Wednesday, January 09, 2008

Gladys gazes into the crystal ball


Given the surprises we’ve had this year: Pearson buying Harcourt, Collins Booksellers acquiring Book City, Borders putting all its international stores up for sale, Angus & Robertson’s now-celebrated ‘pay up or its goodbye’ letter to its suppliers, it would be a brave person to make some predictions for the trade for 2008. Michael Cairns, US-based former president of R R Bowker and now an industry consultant, has posted a few predictions to his PersonaNonData blog, including ‘there will be some additional consolidation in trade and this could result in a higher profile for Hachette, Bloomsbury and/or Macmillan.’ If I could hazard a few predictions of my own, they would be:

• Melbourne’s Discovery Media is purchased by Cengage, which promptly changes its name to DisCengage.
• Borders merges with Barnes & Noble in the US and announces plans to build an international bookselling chain … all over again.
• French mega-publisher Lagardère buys another ailing UK publishing house only to discover six months later that it already owned it.
• Clive James finally finds the speech he was supposed to make at last year’s Melbourne Writers Festival.
• With both the continuing consolidation of publishers and the proliferation of literary awards, we finally arrive at the day when one publisher wins everything.
• Christmas stock deliveries are flawless as distributors fail to reach agreement on whose turn it is to muck things up.

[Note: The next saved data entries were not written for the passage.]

/-- What an instruction captures at issue and uses to its end (R81, R135, R153, R184, R321). -/
structure Captured where
  /-- BSHAPE -/
  bshape : Word
  /-- VTYPE -/
  vtype : Word
  /-- the RSEED it draws from -/
  rseed : Word
  /-- FPCTL, for the dynamic rounding mode and FTZ -/
  fpctl : Word
  /-- the offsets of vs1 and vs2 -/
  off1 : Triple
  off2 : Triple
  /-- the boundary override -/
  ovr : Nat
  /-- the governing mask -/
  mask : BitVec 8192
  /-- the adjacency table of the hart -/
  adj : Vector Word 192
  /-- the adjacency tables of the other harts of the core that its reads can use, by hart index -/
  nadj : List (Nat × Vector Word 192)
  /-- the stream registers of the hart -/
  streams : Vector (BitVec 512) 16
  /-- the scalar operands read at issue -/
  sc1 : Word
  sc2 : Word
  /-- whether it issued in a notification handler, whose bank its scalar result then goes to (R258) -/
  nh : Bool
deriving DecidableEq, Repr

/-- A recorded or resumed in-flight instruction (R39, R303, R321). -/
structure Entry where
  /-- PC of the instruction, of its frame word inside a LAP -/
  pc : Word
  /-- its word, and its second word for a pair -/
  w1 : Nat
  w2 : Nat
  pair : Bool
  cap : Captured
  /-- committed element groups of each lane group, or rows -/
  cnt : List Nat
  /-- completion bitmap by lane of the hart -/
  bmap : Nat
  /-- gather-start index -/
  gs : Nat
  /-- LAP position: replay and frame index -/
  lap : Option (Nat × Nat)
deriving DecidableEq, Repr

/-- The repeat frame that runs (R178 to R181). -/
structure Lap where
  /-- the frame words, each with the second word of a pair -/
  frame : List (Nat × Option Nat)
  /-- address of the first frame word -/
  base : Word
  count : Nat
  sd : Int
  s1 : Int
  s2 : Int
  /-- the next instance: replay and frame index -/
  k : Nat
  idx : Nat
deriving DecidableEq, Repr

/-- One bank of trap registers (R302 to R308). -/
structure TrapBank where
  cause : Word := 0
  elem : Word := 0
  addr : Word := 0
  rpc : Word := 0
  word : Word := 0
  inf : Word := 0
  sec : Word := 0
  bmap : Word := 0
  /-- the in-flight entries recorded, oldest first -/
  ents : List Entry := []
  /-- the LAP continuation moved here (R308) -/
  lap : Option Lap := none
deriving DecidableEq, Repr

/-- State of a copy channel (R230). -/
inductive ChanState where
  | idle | running | faulted
deriving DecidableEq, Repr

/-- A launched copy: its id and the descriptor it took (R233). -/
structure Copy where
  id : Nat
  desc : BitVec 1536
  /-- the view and the instruction it was launched by, and its first element -/
  priv : Bool
  pc : Word
  start : Nat
  /-- the deadline in force at the launch (R346) -/
  deadline : Word
deriving DecidableEq, Repr

/-- A copy channel (R230 to R238). -/
structure Channel where
  shadow : BitVec 1536 := 0
  next : Nat := 1
  w : Nat := 1
  st : ChanState := .idle
  /-- the fault of a FAULTED channel -/
  cause : Nat := 0
  sub : Nat := 0
  addr : Nat := 0
  acc : Nat := 0
  po : Bool := false
  reported : Bool := false
  /-- refusal status of the latest cplaunch: 0, 1 ACCEPTED, 2 OVERLAP -/
  refusal : Nat := 0
  /-- copies launched and not completed, oldest first -/
  queue : List Copy := []
  /-- ids with their status code of R238, latest first -/
  stats : List (Nat × Nat) := []
deriving DecidableEq, Repr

By all means share your own predictions with readers of this blog by making a comment below.

Tuesday, January 08, 2008

The perks of the job

You may recall the case a couple of years ago of Joe Gordon, the Edinburgh bookseller sacked for maligning his employer, UK chain Waterstones (or 'Bastardstones,' as he preferred) in his blog. I'm reminded of the case by poet (and sometime bookseller) Tracy Ryan, whose latest collection of verse, Scar Revision, has just been released by Fremantle Press (I'm still getting used to that name change, Clive). Her poem 'Curriculum Vitae' is a thoughtful meditation on work and the worker and includes a section inspired by Mr Gordon's fate. Ryan seems to speak with some experience as she describes the job thus:

Refuge of intellect
Without resources, without room to move.
But huge compensations: books, and books,
And books, and special discounts, and first look-in
When stock's discarded. Teabreaks
Where no one minds you reading. It's the perks
They get you with, and once they do, you're got.

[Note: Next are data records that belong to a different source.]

/-- Rounding into a float format (R78 to R80, R82, R93): the encoding and the flags. `sat` makes an IEEE overflow saturate (R225). -/
def Fmt.round (f : Fmt) (mode u : Nat) (ftz sat : Bool) (neg : Bool) (m : Nat) (e : Int) (sticky : Bool) : Nat × Nat :=
  let sign := if neg then 2 ^ (f.w - 1) else 0
  if m = 0 then (sign, 0)
  else
    let q := (m.log2 : Int) + e - (f.fb : Int)
    -- rounded as if the exponent range were unbounded
    let ku := roundAt mode u neg m e sticky q
    let codeU : Int := (q - f.qmin) * 2 ^ f.fb + (ku.1 : Int)
    if (f.maxCode : Int) < codeU then
      let toInf : Bool := match mode with
        | 0 => true
        | 1 => false
        | 2 => !neg
        | 3 => neg
        | _ => true
      (sign + (if f.special = .ieee ∧ sat = false ∧ toInf = true then f.maxCode + 1 else f.maxCode), flOF ||| flNX)
    else
      let q' := max q f.qmin
      let k := roundAt mode u neg m e sticky q'
      let code := ((q' - f.qmin) * 2 ^ f.fb + (k.1 : Int)).toNat
      let fl := if k.2 then (if codeU < 2 ^ f.fb then flNX ||| flUF else flNX) else 0
      if ftz && decide (f.special = .ieee) && decide (code ≠ 0) && decide (code < 2 ^ f.fb) then (sign, fl ||| flUF ||| flNX)
      else (sign + code, fl)

/-- Number of identical bits from the top of an `n`-bit field. -/
def runLength (n m : Nat) : Nat := if m.testBit (n - 1) then leadingZeros n (2 ^ n - 1 - m % 2 ^ n) else leadingZeros n m

/-- The magnitude of a tapered encoding of width `N` with `M` exponent bits: mantissa and exponent (R86). -/
def tapMag (N M m : Nat) : Nat × Int :=
  let n := N - 1
  let k := runLength n m
  let r : Int := if m.testBit (n - 1) then (k : Int) - 1 else -(k : Int)
  let left := n - k - 1
  let rest := m % 2 ^ left
  let nf := left - M
  let ex := if M ≤ left then rest / 2 ^ nf else rest * 2 ^ (M - left)
  (2 ^ nf + (if M ≤ left then rest % 2 ^ nf else 0), r * 2 ^ M + (ex : Int) - (nf : Int))

/-- The exact value of a tapered encoding (R86). -/
def tapDecode (N M b : Nat) : Num :=
  let m := b % 2 ^ (N - 1)
  let s := b.testBit (N - 1)
  if m = 0 then (if s then .nan true else .fin false 0 0)
  else .fin s (tapMag N M m).1 (tapMag N M m).2

/-- Two magnitudes brought to one exponent. -/
def align (m₁ : Nat) (e₁ : Int) (m₂ : Nat) (e₂ : Int) : Nat × Nat × Int :=
  let e := min e₁ e₂
  (m₁ * 2 ^ (e₁ - e).toNat, m₂ * 2 ^ (e₂ - e).toNat, e)

def magLe (m₁ : Nat) (e₁ : Int) (m₂ : Nat) (e₂ : Int) : Bool :=
  let a := align m₁ e₁ m₂ e₂
  decide (a.1 ≤ a.2.1)

/-- The magnitude of a tapered code, 0 for code 0. -/
def tapValue (N M c : Nat) : Nat × Int := if c = 0 then (0, 0) else tapMag N M c

/-- The largest code, bits `n - 1` down, whose magnitude does not exceed m · 2^e. -/
def tapBelow (N M m : Nat) (e : Int) : Nat → Nat → Nat
  | 0, c => c
  | n + 1, c =>
    let c' := c + 2 ^ n
    if magLe (tapValue N M c').1 (tapValue N M c').2 m e then tapBelow N M m e n c' else tapBelow N M m e n c

/-- Rounding into a tapered format, in the value domain (R89). -/
def tapRound (N M mode u : Nat) (neg : Bool) (m : Nat) (e : Int) : Nat × Nat :=
  let signed (c : Nat) := if c = 0 then 0 else if neg then 2 ^ (N - 1) + c else c
  if m = 0 then (0, 0)
  else
    let top := 2 ^ (N - 1) - 1
    let c := tapBelow N M m e (N - 1) 0
    let a := tapValue N M c
    if magLe m e a.1 a.2 then (signed c, 0)
    else if c = top then (signed top, flOF ||| flNX)
    else
      let b := tapValue N M (c + 1)
      -- the three magnitudes at one exponent
      let q := min (min a.2 b.2) e
      let an := a.1 * 2 ^ (a.2 - q).toNat
      let bn := b.1 * 2 ^ (b.2 - q).toNat
      let xn := m * 2 ^ (e - q).toNat
      let up := roundsUp mode u neg (xn - an) (bn - an) false (decide (c % 2 = 1))
      (signed (if up then c + 1 else c), if c = 0 then flUF ||| flNX else flNX)

/-- A format of one element: an integer, a float, a tapered format, or code 31 (R83, R85, R86, R88). -/
inductive Elem where
  | int (w : Nat) (sg : Bool)
  | flt (f : Fmt)
  | tap (N M : Nat)
  | tapAlt
deriving DecidableEq, Repr

def Elem.width : Elem → Nat
  | .int w _ => w
  | .flt f => f.w
  | .tap N _ => N
  | .tapAlt => 6

/-- An integer as an exact value, and a finite value negated. -/
def numOfInt (v : Int) : Num := .fin (decide (v < 0)) v.natAbs 0

def Num.neg : Num → Num
  | .fin s m e => .fin (!s) m e
  | .inf s => .inf (!s)
  | .nan l => .nan l

/-- The integer m · 2^e of a finite value whose exponent is at least `e`, scaled by 2^-e. -/
def scaled (s : Bool) (m : Nat) (x e : Int) : Int := if s then -((m * 2 ^ (x - e).toNat : Nat) : Int) else ((m * 2 ^ (x - e).toNat : Nat) : Int)

/-- The exact sum (R78, R80): the value and the flags; `rdn` is the mode in which an exact zero of operands with opposite
signs is -0. -/
def addNum (rdn : Bool) : Num → Num → Num × Nat
  | .nan l, .nan l' => (.nan false, if l || l' then flNV else 0)
  | .nan l, _ => (.nan false, if l then flNV else 0)
  | _, .nan l => (.nan false, if l then flNV else 0)
  | .inf s, .inf s' => if s = s' then (.inf s, 0) else (.nan false, flNV)
  | .inf s, _ => (.inf s, 0)
  | _, .inf s => (.inf s, 0)
  | .fin s m e, .fin s' m' e' =>
    let q := min e e'
    let v := scaled s m e q + scaled s' m' e' q
    if v = 0 then (.fin (if s = s' then s else rdn) 0 0, 0)
    else (.fin (decide (v < 0)) v.natAbs q, 0)

/-- The exact product (R78). -/
def mulNum : Num → Num → Num × Nat
  | .nan l, .nan l' => (.nan false, if l || l' then flNV else 0)
  | .nan l, _ => (.nan false, if l then flNV else 0)
  | _, .nan l => (.nan false, if l then flNV else 0)
  | .inf s, .inf s' => (.inf (s != s'), 0)
  | .inf s, .fin s' m _ => if m = 0 then (.nan false, flNV) else (.inf (s != s'), 0)
  | .fin s m _, .inf s' => if m = 0 then (.nan false, flNV) else (.inf (s != s'), 0)
  | .fin s m e, .fin s' m' e' => (.fin (s != s') (m * m') (e + e'), 0)

/-- The value as an encoding of a format, rounded in the mode (R80, R89, R93, R95): bits and flags. A conversion to an integer that delivers a
bound sets nv alone, as R95 says; whether it is also a conversion that saturates and sets of (R78) is left open (DESIGN CHOICE, log 93). -/
def Elem.ofNum (d : Elem) (mode u : Nat) (ftz sat : Bool) (v : Num) : Nat × Nat :=
  match d, v with
  | .int _ _, .nan _ => (0, flNV)
  | .int w sg, .inf s =>
    (if s then (if sg then 2 ^ (w - 1) else 0) else (if sg then 2 ^ (w - 1) - 1 else 2 ^ w - 1), flNV)
  | .int w sg, .fin s m e =>
    let k := roundAt mode u s m e false 0
    let x : Int := if s then -(k.1 : Int) else k.1
    let lo : Int := if sg then -2 ^ (w - 1) else 0
    let hi : Int := if sg then 2 ^ (w - 1) - 1 else 2 ^ w - 1
    if x < lo then (wrapTo w lo, flNV) else if hi < x then (wrapTo w hi, flNV)
    else (wrapTo w x, if k.2 then flNX else 0)
  | .flt f, .nan l =>
    (f.canonNaN, if f.special = .finite then flNV else if l then flNV else 0)
  | .flt f, .inf s =>
    let sign := if s then 2 ^ (f.w - 1) else 0
    if f.special = .ieee then (sign + f.maxCode + 1, 0) else (sign + f.maxCode, flOF)
  | .flt f, .fin s m e => f.round mode u ftz sat s m e false
  | .tap N _, .nan _ => (2 ^ (N - 1), flNV)
  | .tap N _, .inf s => (if s then 2 ^ N - 1 else 2 ^ (N - 1) - 1, flOF)
  | .tap N M, .fin s m e => tapRound N M mode u s m e
  | .tapAlt, .nan _ => (32, flNV)
  | .tapAlt, .inf s => (if s then 63 else 31, flOF)
  | .tapAlt, .fin s m e =>
    match (addNum false (.fin s m e) (.fin true 1 0)).1 with
    | .fin s' m' e' => tapRound 6 1 mode u s' m' e'
    | _ => (0, 0)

Sound familiar? The poem also contains a 'downsizing' episode that will ring a bell with quite a few chain booksellers. Well worth ordering a copy for stock just to have a read.

Friday, January 04, 2008

Check under the beds again!

We are living in the era of the survey, by my troth. Mary Cunnane received one before Christmas from a student at a publishing course run by one of our leading universities, who was eager to learn more about the romantic and glamorous world of the literary agent.
In the main, the student's questions were straightforward enough: 'What are the most and least satisfying aspects of your line of work?' and 'What skills or qualifications would be ideal for this kind of work?' were two. Buried further down, however, Cunnane discovered an altogether more troubling question: 'How do you educate yourself about the market and all its different fascists?' Sadly, I am not privy to Cunnane's response (although I like to imagine she named a few names). I realise the industry isn't quite the socialist nirvana it used to be back in those heady days of the 1970s, but I had no idea that it had swung so far to the other side.